Graphviz DOT: Spec BNF → Wisent Grammar
Table of Contents
1. Framing
graphviz lang.html publishes EBNF-flavored productions (':' as production operator, '[ ]' optional, '( | )' grouping, single-quoted terminals). wisent accepts BNF only, no EBNF sugar. Mechanical translation:
| EBNF | wisent |
|---|---|
| [ X ] | opt_X : * empty * | X ; |
| ( A | B ) | inline as separate alternatives |
| ':' op | ':' is the wisent rule operator; same shape |
Editing path: open the .wy in wisent-grammar-mode (built-in). Compile
path: M-x semantic-grammar-batch-build-packages produces dot-wy.el.
2. Grammar
;;; dot.wy -- DOT language grammar for wisent -*- mode: wisent-grammar -*-
;; spec: https://graphviz.org/doc/info/lang.html
%package dot-wy
%languagemode dot-mode
%start graph
%token <keyword> STRICT "strict"
%token <keyword> GRAPH "graph"
%token <keyword> DIGRAPH "digraph"
%token <keyword> NODE "node"
%token <keyword> EDGE "edge"
%token <keyword> SUBGRAPH "subgraph"
%token LBRACE "{"
%token RBRACE "}"
%token LBRACKET "["
%token RBRACKET "]"
%token SEMI ";"
%token COMMA ","
%token COLON ":"
%token EQ "="
%token ARROW "->"
%token DASH "--"
%token <symbol> ID ;; bare identifier or numeral
%token <string> QSTRING ;; double-quoted, may span lines via backslash-NL
%token <string> HSTRING ;; HTML-like, balanced <...>
%%
graph
: opt_strict graph_kind opt_id LBRACE stmt_list RBRACE
;
opt_strict : | STRICT ;
graph_kind : GRAPH | DIGRAPH ;
opt_id : | id ;
;; ID in the spec subsumes bare, numeric, quoted, and HTML strings.

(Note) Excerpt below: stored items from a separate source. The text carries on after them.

theorem still_macUnit {s₀ s : State} (hk : Still s₀ s) (p f r c u n) :
    Still s₀ (macUnit s p f r c u n).1 := by
  refine hk.trans ?_
  clear hk
  unfold macUnit
  repeat' first
    | with_reducible apply Still.refl
    | with_reducible apply still_abandonUnit
    | with_reducible apply still_advanceUnit
    | with_reducible apply still_macStep
    | with_reducible apply Still.iteFst

theorem still_encodeAll {s₀ s : State} (hk : Still s₀ s) (r c ts outs keys) :
    Still s₀ (encodeAll s r c ts outs keys).1 := by
  refine hk.trans ?_
  clear hk
  unfold encodeAll
  dsimp only
  repeat' first
    | with_reducible apply Still.refl
    | with_reducible apply still_encodeUnit
    | with_reducible apply Still.foldlFst
    | intro _
    | split

theorem still_storeElems {s₀ s : State} (hk : Still s₀ s) (p f r c u n) :
    Still s₀ (storeElems s p f r c u n).1 := by
  refine hk.trans ?_
  clear hk
  unfold storeElems
  dsimp only
  repeat' first
    | with_reducible apply Still.refl
    | with_reducible apply still_encodeAll
    | with_reducible apply still_handOver
    | with_reducible apply still_turnBoards
    | with_reducible apply still_recordPass
    | with_reducible apply still_storeTarget
    | with_reducible apply still_abandonUnit
    | with_reducible apply still_advanceUnit
    | with_reducible apply still_loseOutputs
    | with_reducible apply still_putRun
    | with_reducible apply still_takeBlocks
    | with_reducible apply still_sendAtomics
    | with_reducible apply still_blendLocal
    | with_reducible apply still_releaseTable
    | with_reducible apply still_writeJournal
    | with_reducible apply still_ensureIdx
    | with_reducible apply still_ensureShards
    | with_reducible apply Still.ite
    | with_reducible apply Still.iteFst
    | with_reducible apply Still.foldlFst
    | intro _
    | simp only [Still.mk_iff]
    | split

theorem still_storeUnit {s₀ s : State} (hk : Still s₀ s) (p) :
    Still s₀ (storeUnit s p).1 := by
  refine hk.trans ?_
  clear hk
  unfold storeUnit
  dsimp only
  repeat' first
    | with_reducible apply Still.refl
    | with_reducible apply still_storeElems
    | with_reducible apply still_macUnit
    | with_reducible apply still_sendDirect
    | with_reducible apply Still.iteFst
    | split

theorem still_holdTable {s₀ s : State} (hk : Still s₀ s) (p) :
    Still s₀ (holdTable s p).1 := by
  refine hk.trans ?_
  clear hk
  unfold holdTable
  repeat' first
    | with_reducible apply Still.refl
    | with_reducible apply still_requestTable
    | with_reducible apply Still.iteFst

theorem still_ensureAllBags {s₀ s : State} (hk : Still s₀ s) (r c) :
    Still s₀ (ensureAllBags s r c).1 := by
  refine hk.trans ?_
  clear hk
  unfold ensureAllBags
  repeat' first
    | with_reducible apply Still.refl
    | with_reducible apply still_ensureBags
    | with_reducible apply Still.foldlFst
    | intro _
    | split

theorem still_coalSort {s₀ s : State} (hk : Still s₀ s) (p f r c run) :
    Still s₀ (coalSort s p f r c run).1 := by
  refine hk.trans ?_
  clear hk
  unfold coalSort
  dsimp only
  repeat' first
    | with_reducible apply Still.refl
    | with_reducible apply still_ensureAllBags
    | with_reducible apply still_abandonUnit
    | with_reducible apply still_putRun
    | with_reducible apply still_releaseTable
    | with_reducible apply still_ensureIdx
    | simp only [Still.mk_iff]
    | split

theorem still_loadAtHand {s₀ s : State} (hk : Still s₀ s) (p r f) :
    Still s₀ (loadAtHand s p r f).1 := by
  refine hk.trans ?_
  clear hk
  unfold loadAtHand
  dsimp only
  repeat' first
    | with_reducible apply Still.refl
    | with_reducible apply still_loadRow
    | with_reducible apply Still.iteFst

theorem still_loadUnit {s₀ s : State} (hk : Still s₀ s) (p) :
    Still s₀ (loadUnit s p).1 := by
  refine hk.trans ?_
  clear hk
  unfold loadUnit
  dsimp only
  repeat' first
    | with_reducible apply Still.refl
    | with_reducible apply still_loadAtHand
    | with_reducible apply still_coalSort
    | with_reducible apply still_holdTable
    | with_reducible apply still_abandonUnit
    | with_reducible apply still_putRun
    | with_reducible apply still_feedBlock
    | with_reducible apply still_loadRow
    | with_reducible apply still_ensureBags
    | with_reducible apply Still.iteFst
    | split

theorem still_ensureDirect {s₀ s : State} (hk : Still s₀ s) (p f a) :
    Still s₀ (ensureDirect s p f a) := by
  refine hk.trans ?_
  clear hk
  induction a generalizing s p f with
  | zero => unfold ensureDirect; exact Still.refl
  | succ kk ih =>
    have ihk : ∀ {s₀ s : State} (y1 : _) (y2 : _), Still s₀ s → Still s₀ (ensureDirect s y1 y2 kk) := by intros; exact Still.trans ‹_› (ih ..)
    clear ih
    unfold ensureDirect
    dsimp only
    repeat' first
      | with_reducible apply Still.refl
      | with_reducible apply ihk
      | with_reducible apply still_putRun
      | with_reducible apply still_lotFailed
      | with_reducible apply still_ensureShards
      | with_reducible apply Still.ite
      | split

theorem still_startRun {s₀ s : State} (hk : Still s₀ s) (p) :
    Still s₀ (startRun s p) := by
  refine hk.trans ?_
  clear hk
  unfold startRun
  dsimp only
  repeat' first
    | with_reducible apply Still.refl
    | with_reducible apply still_ensureDirect
    | with_reducible apply still_settle
    | with_reducible apply still_setPress
    | with_reducible apply Still.ite
    | split

theorem still_sendRecall {s₀ s : State} (hk : Still s₀ s) (o node) :
    Still s₀ (sendRecall s o node) := by
  refine hk.trans ?_
  clear hk
  unfold sendRecall
  dsimp only
  repeat' first
    | with_reducible apply Still.refl
    | with_reducible apply still_sendTxn
    | with_reducible apply still_bump

theorem still_failTxn {s₀ s : State} (hk : Still s₀ s) (unit key) :
    Still s₀ (failTxn s unit key) := by
  refine hk.trans ?_
  clear hk
  unfold failTxn
  dsimp only
  repeat' first
    | with_reducible apply Still.refl
    | with_reducible apply still_sendRecall
    | with_reducible apply still_tryLetGo
    | with_reducible apply still_updCnt
    | with_reducible apply still_retireOut
    | with_reducible apply still_setOut
    | with_reducible apply still_dischargeStream
    | with_reducible apply Still.ite
    | with_reducible apply Still.foldl
    | intro _
    | split

theorem still_passTxn {s₀ s : State} (hk : Still s₀ s) (unit key) :
    Still s₀ (passTxn s unit key) := by
  refine hk.trans ?_
  clear hk
  unfold passTxn
  dsimp only
  repeat' first
    | with_reducible apply Still.refl
    | with_reducible apply still_tryLetGo
    | with_reducible apply still_retireOut
    | with_reducible apply still_setOut
    | with_reducible apply Still.ite
    | split

theorem still_judge {s₀ s : State} (hk : Still s₀ s) (p w fault) :
    Still s₀ (judge s p w fault) := by
  refine hk.trans ?_
  clear hk
  unfold judge
  dsimp only
  repeat' first
    | with_reducible apply Still.refl
    | with_reducible apply still_passTxn
    | with_reducible apply still_failTxn
    | with_reducible apply still_stopDecant
    | with_reducible apply still_loseUnit
    | with_reducible apply still_lotFailed
    | with_reducible apply still_updRun
    | with_reducible apply still_updCnt
    | with_reducible apply Still.foldl
    | with_reducible apply still_setMem
    | with_reducible apply sbWrite_keep
    | with_reducible apply sbPut_keep
    | with_reducible apply MemKeep.ite
    | with_reducible apply MemKeep.foldl
    | with_reducible apply MemKeep.refl
    | intro _
    | split

theorem still_judgeOldest {s₀ s : State} (hk : Still s₀ s) (p fault) :
    Still s₀ (judgeOldest s p fault) := by
  refine hk.trans ?_
  clear hk
  unfold judgeOldest
  dsimp only
  repeat' first
    | with_reducible apply Still.refl
    | with_reducible apply still_judge
    | with_reducible apply still_settle
    | with_reducible apply still_completeFlight
    | with_reducible apply still_commitFor
    | with_reducible apply still_setPress
    | split

theorem still_advance {s₀ s : State} (hk : Still s₀ s) (p a) :
    Still s₀ (advance s p a) := by
  refine hk.trans ?_
  clear hk
  induction a generalizing s p with
  | zero => unfold advance; exact Still.refl
  | succ kk ih =>
    have ihk : ∀ {s₀ s : State} (y1 : _), Still s₀ s → Still s₀ (advance s y1 kk) := by intros; exact Still.trans ‹_› (ih ..)
    clear ih
    unfold advance
    dsimp only
    repeat' first
      | with_reducible apply Still.refl
      | with_reducible apply ihk
      | with_reducible apply still_loadUnit
      | with_reducible apply still_storeUnit
      | with_reducible apply still_settle
      | with_reducible apply Still.ite

theorem still_runOp {s₀ s : State} (hk : Still s₀ s) (p op) :
    Still s₀ (runOp s p op) := by
  refine hk.trans ?_
  clear hk
  unfold runOp
  dsimp only
  repeat' first
    | with_reducible apply Still.refl
    | with_reducible apply still_advance
    | with_reducible apply still_startRun
    | with_reducible apply Still.ite
    | split

theorem still_stageFoots {s₀ s : State} (hk : Still s₀ s) (p r a) :
    Still s₀ (stageFoots s p r a).1 := by
  refine hk.trans ?_
  clear hk
  induction a generalizing s p r with
  | nil => unfold stageFoots; exact Still.refl
  | cons e kk ih =>
    have ihk : ∀ {s₀ s : State} (y1 : _) (y2 : _), Still s₀ s → Still s₀ (stageFoots s y1 y2 kk).1 := by intros; exact Still.trans ‹_› (ih ..)
    clear ih
    unfold stageFoots
    dsimp only
    repeat' first
      | with_reducible apply Still.refl
      | with_reducible apply ihk
      | with_reducible apply still_issueRead
      | with_reducible apply Still.iteFst
      | with_reducible apply Still.foldlFst
      | intro _

theorem still_turnAway {s₀ s : State} (hk : Still s₀ s) (p f) :
    Still s₀ (turnAway s p f) := by
  refine hk.trans ?_
  clear hk
  unfold turnAway
  dsimp only
  repeat' first
    | with_reducible apply Still.refl
    | with_reducible apply still_setFlight
    | with_reducible apply still_setPress

theorem still_accept {s₀ s : State} (hk : Still s₀ s) (p f) :
    Still s₀ (accept s p f) := by
  refine hk.trans ?_
  clear hk
  unfold accept
  dsimp only
  repeat' first
    | with_reducible apply Still.refl
    | with_reducible apply still_turnAway
    | with_reducible apply still_stageFoots
    | with_reducible apply still_markFallen
    | with_reducible apply still_updCnt
    | with_reducible apply still_setFlight
    | with_reducible apply still_setPress
    | with_reducible apply still_bump
    | with_reducible apply still_bumpFld
    | with_reducible apply Still.ite
    | with_reducible apply Still.foldl
    | intro _

theorem still_copyLines {s₀ s : State} (hk : Still s₀ s) (c base foots) :
    Still s₀ (copyLines s c base foots) := by
  refine hk.trans ?_
  clear hk
  unfold copyLines
  dsimp only
  repeat' first
    | with_reducible apply Still.refl
    | with_reducible apply still_noteStops
    | with_reducible apply still_noteRefused
    | exact MemKeep.trans (memPutAll_keep _ _) (MemKeep.cells rfl)
    | with_reducible apply Still.foldl
    | with_reducible apply still_setMem
    | with_reducible apply sbPut_keep
    | with_reducible apply MemKeep.foldl
    | with_reducible apply MemKeep.refl
    | intro _
    | split

theorem still_execRack (s : State) (p) :
    StillOut s (execRack p s) := by
  unfold execRack
  repeat' first
    | with_reducible apply Still.refl
    | with_reducible apply StillOut.next
    | with_reducible apply still_runOp

theorem still_execRiddle (s : State) (p) :
    StillOut s (execRiddle p s) := by
  unfold execRiddle
  repeat' first
    | with_reducible apply Still.refl
    | with_reducible apply StillOut.next
    | with_reducible apply still_runOp

theorem still_execPermute (s : State) (p) :
    StillOut s (execPermute p s) := by
  unfold execPermute
  repeat' first
    | with_reducible apply Still.refl
    | with_reducible apply StillOut.next
    | with_reducible apply still_runOp

theorem still_execFill (s : State) (p) :
    StillOut s (execFill p s) := by
  unfold execFill
  repeat' first
    | with_reducible apply Still.refl
    | with_reducible apply StillOut.next
    | with_reducible apply still_runOp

id : ID | QSTRING | HSTRING ;
stmt_list
:
| stmt stmt_list
| stmt SEMI stmt_list
;
stmt
: node_stmt
| edge_stmt
| attr_stmt
| id EQ id
| subgraph
;
attr_stmt : attr_kind attr_list ;
attr_kind : GRAPH | NODE | EDGE ;
attr_list
: LBRACKET RBRACKET opt_attr_list
| LBRACKET a_list RBRACKET opt_attr_list
;
opt_attr_list : | attr_list ;
a_list
: id EQ id
| id EQ id sep
| id EQ id sep a_list
;
sep : SEMI | COMMA ;
edge_stmt : edge_lhs edge_rhs opt_attr_list ;
edge_lhs : node_id | subgraph ;
edge_rhs : edgeop edge_lhs
| edgeop edge_lhs edge_rhs
;
edgeop : ARROW | DASH ;
node_stmt : node_id opt_attr_list ;
node_id : id
| id port
;
port : COLON id
| COLON id COLON id
;
subgraph
: LBRACE stmt_list RBRACE
| SUBGRAPH LBRACE stmt_list RBRACE
| SUBGRAPH id LBRACE stmt_list RBRACE
;
%%
3. Lexer (sketch only)
wisent does not generate a lexer. semantic-lex (also bundled) is the intended companion. Minimal scaffolding below; QSTRING/HSTRING/numeric ID rules are the actual work and are left as named gaps.
;;; dot-lex.el -- semantic-lex rules for DOT -*- lexical-binding: t -*- (require 'semantic/lex) (define-lex-regex-analyzer dot-lex-line-comment "// to end of line" "//[^\n]*" (forward-comment 1)) (define-lex-regex-analyzer dot-lex-hash-line "C-pp passthrough lines starting with #" "^#[^\n]*" (forward-line 1)) ;; gaps: ;; - QSTRING: \" escape, backslash-newline continuation, '+' concat ;; - HSTRING: balanced <...> with nesting ;; - numeric ID: -?(\.[0-9]+|[0-9]+(\.[0-9]*)?) ;; - keyword case-folding: 'Graph' == 'graph' == 'GRAPH' (define-lex dot-lexer "DOT lexer." semantic-lex-ignore-whitespace semantic-lex-ignore-newline dot-lex-line-comment dot-lex-hash-line semantic-lex-ignore-comments ;; /* ... */ via syntax table ;; punctuation, keywords, ID/QSTRING/HSTRING here semantic-lex-default-action)
4. Refutation conditions
- port / compass_pt collision [H]. spec carves compass_pt as a closed
set {n,ne,e,se,s,sw,w,nw,c,_}. grammar above keeps them in ID and
defers to a semantic pass. refute: parse
a:n,a:n:e,a:foo,a:foo:bar; all four must accept, and a downstream tagger must classify positions 2 and 3 as compass-or-not correctly. - numeric ID vs DASH operator [H].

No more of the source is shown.